B.  Additional Service Purchase

          The Petitioner seeks to purchase additional service credit.  The Petitioner seeks this purchase as an equitable remedy for the exclusion of the PTO mentioned above from the calculation of her AFC.  Ostensibly, the increase in service credit would off-set the exclusion of the PTO in the calculation of Petitioner’s retirement benefit.  Unfortunately, the law does not allow members who are not active to purchase service credit.

          S.C. Code Ann. §9-1-1140 provides authority for members of the South Carolina Retirement System to purchase additional service credit which can be included in the formula used to calculate retirement benefits.  Subsections (A) through (G) of Section 9-1-1140 allow an “active member” to purchase service credit for periods of public service, educational service, military service, approved leaves of absence, nonqualified service, service in the State’s Optional Retirement Program and previously withdrawn service.  As can be seen by the language of each subsection of Section 9-1-1140, the ability to establish such service is available only to “active members.”  An “active member” means an employee who is compensated by an employer participating in SCRS and who is making regular retirement contributions to the system.  S.C. Code Ann.

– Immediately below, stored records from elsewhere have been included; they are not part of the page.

-- ==== Sys2Proof/Tests/Witnesses.lean ====
section
/-! SUPPORT. For every statement with hypotheses, concrete data that meet them together, clause by clause and at the boundary
values of their ranges. The theorem witness_<Statement> belongs to Obligations.<Statement>. -/

namespace Sys2Proof.Tests

open Sys2Proof.Machine

/-! ## Encoding -/

theorem witness_DecodeInvertsEncode :
    OpcodeMap.earlierEdition.Valid ∧ OpcodeMap.published.Valid ∧ (Instr.st 7 0).wellFormed = true := by decide
theorem witness_EncodeInvertsDecode :
    decodeWith .earlierEdition [0x9A#8, 7#8, 255#8, 1#8] = .ok (.st 7 255, [1#8]) := rfl
/-- A byte that a mnemonic is assigned, and one that none is. -/
theorem witness_OpcodeByteDecides :
    OpcodeMap.published.Valid ∧ OpcodeMap.published.byteOf .cmp = 0xA7 ∧ 0xFF#8 ∉ OpcodeMap.published.bytes := by decide
theorem witness_IllegalOpcodeCount : OpcodeMap.earlierEdition.Valid := by decide

/-! ## The engine -/

/-- The boundaries: 8 is bad, 7 is good. -/
theorem witness_FirstBadOperandFaults :
    7 < (8#8).toNat ∧ 7 < (255#8).toNat ∧ (7#8).toNat ≤ 7 ∧ (0#8).toNat ≤ 7 := by decide

/-- A running machine about to tick, with LDI R3, 7 at the top of memory (V-ENG-8). -/
def ldiAtTop : State := running 0xFE [] [(0xFE, 0x82), (0xFF, 3), (0x00, 7)]

theorem witness_StepRunsDecodedInstruction :
    (ldiAtTop.nextInput = .tick ∧ ldiAtTop.clock = .running ∧ ldiAtTop.pendingLine = none) ∧
    decodeWith .published [ldiAtTop.memRead ldiAtTop.pc, ldiAtTop.memRead (ldiAtTop.pc + 1), ldiAtTop.memRead (ldiAtTop.pc + 2)] =
      .ok (.ldi 3 7, []) := ⟨by decide, rfl⟩
theorem witness_StepRunsEncodedBytes :
    OpcodeMap.published.Valid ∧ ldiAtTop.nextInput = .tick ∧ ldiAtTop.clock = .running ∧ ldiAtTop.pendingLine = none ∧
    ∀ (k : Nat) (h : k < (encodeWith .published (.ldi 3 7)).length),
      ldiAtTop.memRead (ldiAtTop.pc + BitVec.ofNat 8 k) = (encodeWith .published (.ldi 3 7))[k] := by decide
/-- A tick at the stopped clock of reset, a timer event at a halted clock. -/
theorem witness_NoStepUnlessRunning :
    (State.reset.nextInput = .tick ∧ State.reset.clock = .stopped) ∧
    (((State.reset.halt .hostStop).setInputs [.timer]).nextInput = .timer ∧
      ((State.reset.halt .hostStop).setInputs [.timer]).clock = .halted) := by decide
theorem witness_HaltedIsFinal :
    ∃ t, ((State.reset.halt (.hlt 0)).setInputs [.stopClock]).clock = .halted ∧
      stepWith .published ((State.reset.halt (.hlt 0)).setInputs [.stopClock]) = .next t := ⟨_, rfl, rfl⟩
/-- One run for each way to end, and one that goes on. -/
theorem witness_RunEndsOnlyAsListed :
    (∃ t, stepWith .published (running 0 [] []) = .next t ∧ t.clock = .running) ∧
    (∃ t, stepWith .published (running 0 [] [(0, 1)]) = .next t ∧ t.haltReason = .hlt 0) ∧
    (∃ t, stepWith .published (running 0 [] [(0, 0xFF)]) = .next t ∧ t.haltReason = .decodeFault 0 0xFF) ∧
    (∃ t, stepWith .published (running 0 [] [(0, 0xA0), (2, 8)]) = .next t ∧
      t.haltReason = .operandFault 0 0xA0 .two 8) ∧
    (∃ t, stepWith .published ((running 0 [] []).setInputs [.stopClock]) = .next t ∧ t.haltReason = .hostStop) :=
  ⟨⟨_, rfl, rfl⟩, ⟨_, rfl, rfl⟩, ⟨_, rfl, rfl⟩, ⟨_, rfl, rfl⟩, ⟨_, rfl, rfl⟩⟩
theorem witness_EveryTickCompletes :
    (running 0xFF [] []).nextInput = .tick ∧ (running 0xFF [] []).clock = .running := by decide
theorem witness_DecodeFaultHalts :
    let s := running 0xFF [] [(0xFF, 0xFF)]
    s.nextInput = .tick ∧ s.clock = .running ∧ s.pendingLine = none ∧
      ∀ x ∈ Mnemonic.all, OpcodeMap.published.byteOf x ≠ s.memRead s.pc := by decide
theorem witness_IrIsNotObservable : ldiAtTop.nextInput = .tick ∧ ldiAtTop.pendingLine = none := by decide
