-- ==== Sys2Proof/Machine/Operands.lean ====
section
/-! DEFINITION. The bit-field, sign-extension and zig-zag helpers of the commands (00_scope.md R7), and the leading
byte of a UTF-8-like integer (41_cursor_varlen.md R120). -/

namespace Sys2Proof.Machine

/-- `la >> (32 - n)`: the top `n` bits of the lookahead, right-justified (40_cursor_fixed.md R86). -/
def topBits (la : Word) (n : Nat) : Word := la >>> (32 - n)

/-- `la[31:24]` (41_cursor_varlen.md R111). -/
def topByte (la : Word) : Byte := la.extractLsb' 24 8

/-- `as_signed_32(trunc_32(u << (32 - n))) >>s (32 - n)`: the sign extension of RDBS (40_cursor_fixed.md R87). -/
def signExtend32 (u : Word) (n : Nat) : Word := (u <<< (32 - n)).sshiftRight (32 - n)

/-- `sext_64(x, n)`: the low `n` bits as a signed value, extended to 64 bits (00_scope.md R7, 40_cursor_fixed.md
R90). -/
def signExtend64 (x : Long) (n : Nat) : Long := (x.setWidth n).signExtend 64

/-- `as_signed_N` and back: a signed value is its two's-complement pattern, "no zig-zag; true two's-complement
cast" (41_cursor_varlen.md R123, R125). -/
def signedPattern {w : Nat} (v : BitVec w) : BitVec w := BitVec.ofInt w v.toInt

/-- The zig-zag map `(v >> 1) XOR trunc_32(-(v AND 1))` (41_cursor_varlen.md R113). -/
def zigzag (v : Word) : Word := (v >>> 1) ^^^ (-(v &&& 1))

/-- The leading byte's count of continuation bytes and its value bits; none for a failure pattern
(41_cursor_varlen.md R120; the `0xFE` row by 90_conflicts.md C2). -/
def leadByte (x : Byte) : Option (Nat × Byte) :=
  if x &&& 0x80 = 0x00 then some (0, x &&& 0x7F)
  else if x &&& 0xC0 = 0x80 then none
  else if x &&& 0xE0 = 0xC0 then some (1, x &&& 0x1F)
  else if x &&& 0xF0 = 0xE0 then some (2, x &&& 0x0F)
  else if x &&& 0xF8 = 0xF0 then some (3, x &&& 0x07)
  else if x &&& 0xFC = 0xF8 then some (4, x &&& 0x03)
  else if x &&& 0xFE = 0xFC then some (5, x &&& 0x01)
  else if x = 0xFE then some (6, 0)
  else none

/-- A continuation byte matches `10xxxxxx` (41_cursor_varlen.md R120). -/
def isContinuation (c : Byte) : Bool := c &&& 0xC0 == 0x80

/-- `(v << 6) OR c[5:0]` (41_cursor_varlen.md R121). -/
def appendContinuation {w : Nat} (v : BitVec w) (c : Byte) : BitVec w := (v <<< 6) ||| (c &&& 0x3F).setWidth w

end Sys2Proof.Machine
end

Section 9-1-10(2) (Supp. 2005). 

          “Retirement” occurs when a member withdraws from active service and receives a retirement allowance granted under the system.  S.C. Code Ann. Section 9-1-10(26) (Supp. 2005).  Petitioner retired from employment with Spartanburg Regional Health Services District, Inc. on June 30, 2004.  Clearly, Petitioner is not an active member of SCRS.  Therefore, Petitioner is not eligible to purchase service credit pursuant to Section 9-1-1140 and the Respondent correctly denied her claim in this matter.

ORDER

          As there are no genuine issues as to any material facts in this matter and as the Retirement Systems has properly denied Petitioner’s request to use Paid Time Off (PTO) in the calculation of her Average Final Compensation and denied her request to purchase additional service credit, I find that the Retirement Systems is entitled to judgment in its favor in this case as a matter of law.  Therefore,

IT IS HEREBY ORDERED that Respondent South Carolina Retirement Systems’ Motion for Summary Judgment is GRANTED.

AND IT IS SO ORDERED.

 

                                                                                                                                                                             ______________________________

                                                          The Honorable John D. McLeod

                                                          Administrative Law Judge

 



[1]  Petitioner’s retirement benefit is determined by multiplying her AFC by her credited service by .0182.